The response to the consultation that I have submitted to MSP Rhoda Grant is included below. It's long.

If you would like to make a last-minute submission, please consider the excellent template letters offered by SCOT-PEP. Please be sure to request anonymity if you want to do it privately, or consider signing with a pseudonym. You don't have to be in Scotland to reply.

My response:


First off, I would like to address to comments Trish Godman MSP made at the Conference Against Human Trafficking in October this year that “Belle” does not exist and is not happy. I am Belle de Jour, I do exist, and please thank Ms Godman for being so concerned about my feelings – I am happy.

QUESTIONS Q1: Do you support the general aim of the proposed Bill? Please indicate “yes/no/undecided” and explain the reasons for your response. 

No, I do not support the general aim of the bill.

If the current laws are not working, as you claim, what makes you think new, badly thought out laws would work better? Or is this another 'send a message' law? Passing laws is easy. Passing a law which actually works in the way intended, is enforceable and has no harmful unforeseen consequences is far more difficult.
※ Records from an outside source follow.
-- ==== Sys2Proof/Machine/Update.lean ====
section
/-! DEFINITION. Firmware update: plans, campaigns, activation, health and rollback (R489 to R497), and the limited-change settings of the security chapter (R443, R448, R473 to R475, R496). -/

namespace Sys2Proof.Machine

/-! Plans and campaigns (R489, R490). -/

/-- The order of a plan: SD, NE, CE, CP, LK. -/
def planOrder : List Nat := [imgSd, imgNe, imgCe, imgCp, imgLk]

/-- The first image of the plan that has not been confirmed under it. -/
def State.planNext (s : State) : Option Nat := planOrder.find? (fun c => s.sec.plan.testBit c && !s.sec.planDone.testBit c)

/-- UPD_PLAN: in use unless UPD_STATE is IDLE. -/
def planWriter : Writer := fun w k =>
  .read fun s =>
    if s.sec.state ≠ .idle then k rsInUse
    else .all [campaign (fun x => { x with plan := w.v, planDone := 0 }), k rsNone]

def execUpdPlanWrite (s : State) : Host.Outcome State Fault Refusal := finish (onWrite (isObj 0x110001) planWriter) s

/-- BEGIN, UPD_DATA and COMMIT are refused while an UPDATE_BLOCK bit is set or the device is RETIRED (R492). -/
def State.updateBlocked (s : State) : Bool := s.updateBlock != 0 || s.key Obj.lifecycle == 3

/-- The requester is not UPD_OWNER of the campaign that exists (R489): the ID and the reset epoch count (R11). -/
def State.notOwner (s : State) (w : WriteIn) : Bool :=
  s.sec.state != .idle && !(s.sec.owner.toNat == w.x.master && s.sec.ownerEpoch.toNat == s.epochOf w.x.master)

/-- BEGIN of an image (R489, R490, R492). -/
def beginWriter : Writer := fun w k =>
  .read fun s =>
    let code := natField w.v 8 8
    if code = 0 ∨ 5 < code then k rsRange
    else if s.notOwner w then k rsInUse
    else if s.updateBlocked ∨ s.sec.state ≠ .idle ∨ (!s.sec.recovery ∧ s.planNext ≠ some code) then k rsRefusedState
    else .all [campaign (fun x => { x with state := .receiving, image := code, owner := BitVec.ofNat 24 w.x.master, ownerEpoch := BitVec.ofNat 16 (s.epochOf w.x.master), bitmap := [], halves := [], programming := [] }),
      k rsNone]

/-- UPD_CMD with a command code in [7:0]. -/
def isCmd (c : Nat) : Nat → Nat → Bool := fun o v => o == 0x110002 && v % 256 == c

def execBegin (s : State) : Host.Outcome State Fault Refusal := finish (onWrite (isCmd 1) beginWriter) s

/-- The campaign's target slot (R489), and its manifest. -/
def State.target (s : State) : Nat := 1 - (s.dirOf s.sec.image).slot
def State.targetMan (s : State) : Option Manifest := (s.slotOf s.sec.image s.target).man

/-- Chunks with a half in the buffer. -/
def State.buffered (s : State) : List Nat := (s.sec.halves.map (·.1) ++ s.sec.programming).eraseDups

/-- A half of a chunk (R491, R492): with both halves, the chunk is programmed. -/
def dataWriter : Writer := fun w k =>
  .read fun s =>
    let c := w.e / 2
    let h := w.e % 2
    if s.notOwner w then k rsInUse
    else if s.updateBlocked ∨ s.sec.state ≠ .receiving then k rsRefusedState
    else if c ≠ 0 ∧ !s.sec.bitmap.contains 0 then k rsRefusedState
    else if s.sec.bitmap.contains 0 ∧ s.updChunks ≤ c then k rsRange
    else if s.sec.bitmap.contains c then k rsNone
    else if !s.buffered.contains c ∧ 8 ≤ s.buffered.length then k rsBusy
    else
      let halves := s.sec.halves.filter (fun x => !(x.1 == c && x.2.1 == h)) ++ [(c, h, leBytes w.v 2048)]
      let whole := (halves.filter (fun x => x.1 == c)).length == 2 && !s.sec.programming.contains c
      .all [.sec (fun x => { x with halves := halves, programming := if whole then x.programming ++ [c] else x.programming }), k rsNone]

def execUpdData (s : State) : Host.Outcome State Fault Refusal := finish (onWrite (isObj 0x110008) dataWriter) s

/-- The manifest that chunk 0 holds (R481): `sigOk` is the outcome of the checks of the chain and of SIGNATURE, `cosigner` the key under which
COSIGNATURE verifies. A FORMAT other than 1 counts as a signature that fails (log entry 118). -/
def Manifest.read (b : Bytes) (sigOk : Bool) (cosigner : Nat) : Manifest :=
  let at_ (i n : Nat) : Nat := leNat ((b.drop i).take n)
  { image := at_ 2 1, svn := at_ 3 1, version := at_ 4 4, len := at_ 8 4, bodyHash := BitVec.ofNat 384 (at_ 16 48)
    compat := (List.range 5).map (fun i => (at_ (64 + 8 * i) 4, at_ (68 + 8 * i) 4))
    cosigned := (at_ 104 1).testBit 0, sigOk := sigOk && at_ 0 2 == 1, cosigner := cosigner }

/-- The bytes of a chunk whose halves are in the buffer (R491). -/
def Security.chunkBytes (x : Security) (c : Nat) : Bytes :=
  let half (h : Nat) : Bytes := ((x.halves.find? (fun y => y.1 == c && y.2.1 == h)).map (·.2.2)).getD []
  half 0 ++ half 1

/-- A chunk has been programmed and read back (R491): chunk 0 is the manifest, and one that fails is recorded. -/
def chunkProg (c : Nat) (readBackOk sigOk : Bool) (cosigner : Nat) : Prog :=
  .read fun s =>
    let code := s.sec.image
    let bytes := s.sec.chunkBytes c
    let man := Manifest.read bytes sigOk cosigner
    let put (x : Slot) : Prog := .sec (fun y => { y with slots := Map.put y.slots (code * 2 + s.target) x })
    .when (s.larkUp && s.sec.state == .receiving && s.sec.programming.contains c)
      (.all [.sec (fun x => { x with programming := x.programming.filter (· != c), halves := x.halves.filter (fun h => h.1 != c) }),
        if !readBackOk then .done
        else if c ≠ 0 then
          let x := s.slotOf code s.target
          .all [put { x with chunks := Map.put x.chunks c bytes }, campaign (fun x => { x with bitmap := insertBy id c x.bitmap })]
        else if s.manifestCheck code man = 0 then .all [put { man := some man, chunks := [(0, bytes)] }, campaign (fun x => { x with bitmap := insertBy id 0 x.bitmap })]
        else .all [put {}, updFails (s.manifestCheck code man), campaign (fun x => { x with bitmap := x.bitmap.filter (· != 0) }),
          .read fun t => errRec 4 0x73 4 0 0 (Config.recordAddr 0x73).toNat t.sec.result]])

def execChunkProgrammed (chunk : BitVec 11) (readBackOk sigOk : Bool) (cosigner : BitVec 776) (s : State) : Host.Outcome State Fault Refusal :=
  finish (chunkProg chunk.toNat readBackOk sigOk cosigner.toNat) s

/-- The check of R493 that a COMMIT fails, with its reason. -/
def State.commitFails (s : State) : Option (Nat × Nat) :=
  match s.targetMan with
  | none => some (11, rsRefusedState)
  | some m =>
    if !(List.range s.updChunks).all s.sec.bitmap.contains ∨ s.updChunks = 0 then some (11, rsRefusedState)
    else if [1, 2, 3, 4, 5].any (fun c => c != s.sec.image && (s.dirOf c).state != 0) then some (12, rsInUse)
    else if s.manifestCheck s.sec.image m ≠ 0 then some (5, rsRefusedState)
    else if [1, 2, 3, 4, 5].any (fun c => c != s.sec.image && ((s.runningMan c).map (fun x => !compatible m x)).getD false) then some (7, rsRefusedState)
    else none

/-- COMMIT (R490, R492, R493). -/
def commitUpdWriter : Writer := fun w k =>
  .read fun s =>
    if s.notOwner w then k rsInUse
    else if s.updateBlocked ∨ s.sec.state ≠ .receiving ∨ !(s.power.state = .active ∨ s.power.state = .idle) then k rsRefusedState
    else match s.commitFails with
      | some (check, reason) => .all [.sec (fun x => { x with result := stRemoteAccess + 256 * reason + 4096 * check }), k reason]
      | none => .all [campaign (fun x => { x with state := .verifying }), k rsNone]

def execCommit (s : State) : Host.Outcome State Fault Refusal := finish (onWrite (isCmd 2) commitUpdWriter) s

/-- A campaign ends in IDLE. -/
def Security.idle (x : Security) : Security := { x with state := .idle, image := 0, bitmap := [], halves := [], programming := [], upBefore := [], sdStep := 0 }

/-- A campaign is cancelled (R490): an image on trial is rolled back, the slot of one not yet activated stays unusable. -/
def cancelCampaign : Prog :=
  .read fun s =>
    let clear : Prog := campaign (fun x => { x.idle with plan := 0, planDone := 0 })
    match s.sec.state with
    | .idle => .done
    | .failed => clear
    | .activating => rollback 10 true
    | .trial => rollback 10 true
    | _ => .all [.sec (fun x => { x with slots := Map.del x.slots (s.sec.image * 2 + s.target) }), clear]

/-- CANCEL: of the owner, or at level 2 (R489, R490). -/
def cancelWriter : Writer := fun w k =>
  .read fun s => if s.notOwner w ∧ w.x.level < 2 then k rsInUse else .all [cancelCampaign, k rsNone]

def execCancel (s : State) : Host.Outcome State Fault Refusal := finish (onWrite (isCmd 3) cancelWriter) s

/-! Activation, health and rollback (R490, R494, R495). -/

/-- The body of a slot: LENGTH bytes from chunk 1 on (R478, R481). -/
def Slot.body (x : Slot) : Bytes :=
  ((x.chunks.filter (fun c => c.1 != 0)).flatMap (·.2)).take ((x.man.map (·.len)).getD 0)

/-- What is read back of the target slot: the hash of the body, and the measurement, over the manifest chunk and the body (R482). -/
def State.readBack (s : State) : BitVec 384 × BitVec 384 :=
  let x := s.slotOf s.sec.image s.target
  (Config.sha384 x.body, Config.sha384 ((Map.look x.chunks 0).getD [] ++ x.body))

/-- The slot has been read back (R490): with its hash right the image is activated on trial. -/
def verifyProg : Prog :=
  .read fun s => .when (s.larkUp && s.sec.state == .verifying)
    (let code := s.sec.image
     let bodyHash := s.readBack.1
     let measurement := s.readBack.2
     if (s.targetMan.map (fun m => m.bodyHash == bodyHash)).getD false then
       .all [.sec (fun x => { x.putDir code { slot := s.target, state := if code = imgLk then 1 else 2 } with
           slots := Map.put x.slots (code * 2 + s.target) { (s.slotOf code s.target) with bodyHash := bodyHash, measure := measurement, rejected := false }
           since := s.time.tick }),
         campaign (fun x => { x with state := .activating }), writeBootRecord 1,
         if code = imgLk then orderColdDrawn else activationReset code]
     else .all [updFails 6, campaign (fun x => { x with state := .receiving, bitmap := [] })])

def execVerifyDone (s : State) : Host.Outcome State Fault Refusal := finish verifyProg s

/-- The dies that the activation of an image resets are back (R494). -/
def State.activated (s : State) : Bool :=
  s.sec.recovery ||
    (if s.sec.image = imgLk then !s.power.booting
     else if s.sec.image = imgSd then s.sec.sdStep == 2 && s.fabric.tilesReset.isEmpty
     else !s.fabric.hReset)

/-- The activation reset is complete: the health window opens. -/
def activationDone : Prog :=
  .read fun s => .when (s.larkUp && s.sec.state == .activating && s.activated)
    (campaign (fun x => { x with state := .trial, since := s.time.tick, sdStep := 0 }))

def execActivationResetDone (s : State) : Host.Outcome State Fault Refusal := finish activationDone s

/-- With SD on trial, every port that was UP before the activation and still has signal is UP again (R494). -/
def State.portsBack (s : State) : Bool :=
  s.sec.image != imgSd || s.sec.upBefore.all (fun p => s.portUp p || s.signalMask p == 0)

/-- Health is confirmed (R490, R494): the plan goes on, and is finished when every image in it has been confirmed. -/
def healthGood : Prog :=
  .read fun s => .when (s.larkUp && s.sec.state == .trial && s.portsBack)
    (let code := s.sec.image
     let done := s.sec.planDone ||| 2 ^ code
     let whole := s.sec.plan &&& done == s.sec.plan
     .all [.sec (fun x => { x.putDir code { (s.dirOf code) with state := 0 } with lkTimer := if code = imgLk then none else x.lkTimer }),
       campaign (fun x => { x.idle with plan := if whole then 0 else x.plan, planDone := if whole then 0 else done }),
       writeBootRecord 3])

def execHealthConfirmed (s : State) : Host.Outcome State Fault Refusal := finish healthGood s

/-- A health check fails. -/
def healthBad : Prog := .read fun s => .when (s.larkUp && s.onTrial) (rollback 8 true)

def execHealthCheckFail (s : State) : Host.Outcome State Fault Refusal := finish healthBad s

/-- 600 s pass without confirmation. -/
def healthLate : Prog := .read fun s => .when (s.larkUp && s.sec.state == .trial && decide (600000000000 ≤ s.nsSince s.sec.since)) (rollback 8 true)

def execHealthWindowExpiry (s : State) : Host.Outcome State Fault Refusal := finish healthLate s

/-! Limited-change settings (R443, R448, R473, R474, R475, R496). -/

/-- A change of LIFECYCLE ends every session; from DEPLOYED on the debug access port is refused (R438, R473). -/
def lifecycleChanged (v : Nat) : Prog :=
  .all [endSessions (fun _ => true), .when (decide (2 ≤ v)) (.tap (fun t => { t with dapOpen := false }))]

/-- LIFECYCLE at level 3: MANUFACTURING to PROVISIONED (R443, R474). -/
def lifecycleWriter : Writer :=
  countedWrite (fun _ _ => 1) (fun s w => if s.key Obj.lifecycle = 0 ∧ w.v = 1 then rsNone else rsLimit) (fun w => lifecycleChanged w.v)

def execLifecycleWrite (s : State) : Host.Outcome State Fault Refusal := finish (onWrite (isObj 0x100001) lifecycleWriter) s

/-- OWNER_ADVANCE at level 2: to DEPLOYED, or to RETIRED, which burns KEY_KILL and cancels any campaign (R474). -/
def advanceWriter : Writer := fun w k =>
  .read fun s =>
    if w.v ≠ s.key Obj.lifecycle + 1 then k rsLimit
    else if w.v = 2 ∧ s.key Obj.ownerKey = 0 then k rsRefusedState
    else .all [countedStore w 0x100001 1,
      .when (w.v == 3) (.all [.upd (.burn (fun f => { f with keyKill := true })), cancelCampaign]),
      lifecycleChanged w.v, k rsNone]

def execOwnerAdvance (s : State) : Host.Outcome State Fault Refusal := finish (onWrite (isObj 0x100004) advanceWriter) s

/-- A confirmed running image has a lower SVN (R496). -/
def State.svnBelow (s : State) (v : Nat) : Bool :=
  [1, 2, 3, 4, 5].any (fun c =>
    match Nums.get s.sec.running c with
    | 0 => false
    | n + 1 => (s.dirOf c).slot == n && (s.dirOf c).state == 0 && ((s.runningMan c).map (fun m => decide (m.svn < v))).getD false)

/-- ANTI_ROLLBACK (R443, R496). -/
def rollbackWriter : Writer :=
  countedWrite (fun s w => w.v - s.key Obj.antiRollback)
    (fun s w => if w.v < s.key Obj.antiRollback then rsLimit else if s.onTrial ∨ s.svnBelow w.v then rsRefusedState else rsNone) (fun _ => .done)

def execAntiRollbackWrite (s : State) : Host.Outcome State Fault Refusal := finish (onWrite (isObj 0x100002) rollbackWriter) s

/-- OWNER_KEY: its first setting is for PROVISIONED and DEPLOYED; a change ends the sessions of level 2 (R438, R443, R473). -/
def ownerKeyWriter : Writer :=
  countedWrite (fun _ _ => 1)
    (fun s _ => if s.key Obj.ownerKey = 0 ∧ (s.key Obj.lifecycle = 0 ∨ s.key Obj.lifecycle = 3) then rsRefusedState else rsNone)
    (fun _ => endSessions (fun x => x.level == 2))

def execOwnerKeyWrite (s : State) : Host.Outcome State Fault Refusal := finish (onWrite (isObj 0x100003) ownerKeyWriter) s

end Sys2Proof.Machine
end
Such a law as proposed here will not affect whether or not prostitution happens: it will simply affect the conditions under which it takes place to the harm of sex workers. The question is, do you care about those conditions? I do. My priority is access for sex workers to the services they need to preserve or improve their circumstances.

The criminalisation of the purchase of sex in other countries has been shown not to be a successful approach in either helping sex workers or stopping the phenomenon of paying for sex. The extensive evidence for this position is outlined in the replies to the following questions.  

Q2: What do you believe would be the effects of legislating to criminalise the purchase of sex (as outlined above)? Please provide evidence to support your answer.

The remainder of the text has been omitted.